Records from a data source

#####

/-! ### `State.creditLink` changes `ports` only -/

@[simp] theorem State.creditLink_elab (q v n : Nat) : (s.creditLink q v n).elab_ = s.elab_ := rfl
@[simp] theorem State.creditLink_fuses (q v n : Nat) : (s.creditLink q v n).fuses = s.fuses := rfl
@[simp] theorem State.creditLink_alm (q v n : Nat) : (s.creditLink q v n).alm = s.alm := rfl
@[simp] theorem State.creditLink_tabs (q v n : Nat) : (s.creditLink q v n).tabs = s.tabs := rfl
@[simp] theorem State.creditLink_counts (q v n : Nat) : (s.creditLink q v n).counts = s.counts := rfl
@[simp] theorem State.creditLink_now (q v n : Nat) : (s.creditLink q v n).now = s.now := rfl
@[simp] theorem State.creditLink_strapDie (q v n : Nat) : (s.creditLink q v n).strapDie = s.strapDie := rfl
@[simp] theorem State.creditLink_strapRole (q v n : Nat) : (s.creditLink q v n).strapRole = s.strapRole := rfl
@[simp] theorem State.creditLink_strapPos (q v n : Nat) : (s.creditLink q v n).strapPos = s.strapPos := rfl
@[simp] theorem State.creditLink_die (q v n : Nat) : (s.creditLink q v n).die = s.die := rfl
@[simp] theorem State.creditLink_role (q v n : Nat) : (s.creditLink q v n).role = s.role := rfl
@[simp] theorem State.creditLink_held (q v n : Nat) : (s.creditLink q v n).held = s.held := rfl
@[simp] theorem State.creditLink_core (q v n : Nat) : (s.creditLink q v n).core = s.core := rfl
@[simp] theorem State.creditLink_coreAt (q v n : Nat) : (s.creditLink q v n).coreAt = s.coreAt := rfl
@[simp] theorem State.creditLink_resetAt (q v n : Nat) : (s.creditLink q v n).resetAt = s.resetAt := rfl
@[simp] theorem State.creditLink_ifiReady (q v n : Nat) : (s.creditLink q v n).ifiReady = s.ifiReady := rfl
@[simp] theorem State.creditLink_ifiWake (q v n : Nat) : (s.creditLink q v n).ifiWake = s.ifiWake := rfl
@[simp] theorem State.creditLink_ingress (q v n : Nat) : (s.creditLink q v n).ingress = s.ingress := rfl
@[simp] theorem State.creditLink_egress (q v n : Nat) : (s.creditLink q v n).egress = s.egress := rfl
@[simp] theorem State.creditLink_icr (q v n : Nat) : (s.creditLink q v n).icr = s.icr := rfl
@[simp] theorem State.creditLink_ecr (q v n : Nat) : (s.creditLink q v n).ecr = s.ecr := rfl
@[simp] theorem State.creditLink_evtOut (q v n : Nat) : (s.creditLink q v n).evtOut = s.evtOut := rfl
@[simp] theorem State.creditLink_evtCr (q v n : Nat) : (s.creditLink q v n).evtCr = s.evtCr := rfl
@[simp] theorem State.creditLink_evtIcr (q v n : Nat) : (s.creditLink q v n).evtIcr = s.evtIcr := rfl
@[simp] theorem State.creditLink_irqs (q v n : Nat) : (s.creditLink q v n).irqs = s.irqs := rfl
@[simp] theorem State.creditLink_rr (q v n : Nat) : (s.creditLink q v n).rr = s.rr := rfl
@[simp] theorem State.creditLink_cfg (q v n : Nat) : (s.creditLink q v n).cfg = s.cfg := rfl
@[simp] theorem State.creditLink_xfers (q v n : Nat) : (s.creditLink q v n).xfers = s.xfers := rfl
@[simp] theorem State.creditLink_sup (q v n : Nat) : (s.creditLink q v n).sup = s.sup := rfl
@[simp] theorem State.creditLink_ring (q v n : Nat) : (s.creditLink q v n).ring = s.ring := rfl
@[simp] theorem State.creditLink_svc (q v n : Nat) : (s.creditLink q v n).svc = s.svc := rfl
@[simp] theorem State.creditLink_therm (q v n : Nat) : (s.creditLink q v n).therm = s.therm := rfl
@[simp] theorem State.creditLink_sch (q v n : Nat) : (s.creditLink q v n).sch = s.sch := rfl
@[simp] theorem State.creditLink_sems (q v n : Nat) : (s.creditLink q v n).sems = s.sems := rfl
@[simp] theorem State.creditLink_ownQ (q v n : Nat) : (s.creditLink q v n).ownQ = s.ownQ := rfl
@[simp] theorem State.creditLink_localTags (q v n : Nat) : (s.creditLink q v n).localTags = s.localTags := rfl
@[simp] theorem State.creditLink_ord (q v n : Nat) : (s.creditLink q v n).ord = s.ord := rfl
@[simp] theorem State.creditLink_inbOut (q v n : Nat) : (s.creditLink q v n).inbOut = s.inbOut := rfl
@[simp] theorem State.creditLink_seqNo (q v n : Nat) : (s.creditLink q v n).seqNo = s.seqNo := rfl
@[simp] theorem State.creditLink_rlc (q v n : Nat) : (s.creditLink q v n).rlc = s.rlc := rfl
@[simp] theorem State.creditLink_home (q v n : Nat) : (s.creditLink q v n).home = s.home := rfl
@[simp] theorem State.creditLink_ifr (q v n : Nat) : (s.creditLink q v n).ifr = s.ifr := rfl
@[simp] theorem State.creditLink_ten (q v n : Nat) : (s.creditLink q v n).ten = s.ten := rfl
@[simp] theorem State.creditLink_twins (q v n : Nat) : (s.creditLink q v n).twins = s.twins := rfl
@[simp] theorem State.creditLink_fw (q v n : Nat) : (s.creditLink q v n).fw = s.fw := rfl
@[simp] theorem State.creditLink_repair (q v n : Nat) : (s.creditLink q v n).repair = s.repair := rfl
@[simp] theorem State.creditLink_tap (q v n : Nat) : (s.creditLink q v n).tap = s.tap := rfl
@[simp] theorem State.creditLink_trace (q v n : Nat) : (s.creditLink q v n).trace = s.trace := rfl
@[simp] theorem State.creditLink_out (q v n : Nat) : (s.creditLink q v n).out = s.out := rfl
@[simp] theorem State.creditLink_pending (q v n : Nat) : (s.creditLink q v n).pending = s.pending := rfl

#####

The response must hold only the lines above from the line with "s.localTags := rfl" through the line with "s.seqNo := rfl", each copied exactly, both ends kept.

[Written solution]
@[simp] theorem State.creditLink_localTags (q v n : Nat) : (s.creditLink q v n).localTags = s.localTags := rfl
@[simp] theorem State.creditLink_ord (q v n : Nat) : (s.creditLink q v n).ord = s.ord := rfl
@[simp] theorem State.creditLink_inbOut (q v n : Nat) : (s.creditLink q v n).inbOut = s.inbOut := rfl
@[simp] theorem State.creditLink_seqNo (q v n : Nat) : (s.creditLink q v n).seqNo = s.seqNo := rfl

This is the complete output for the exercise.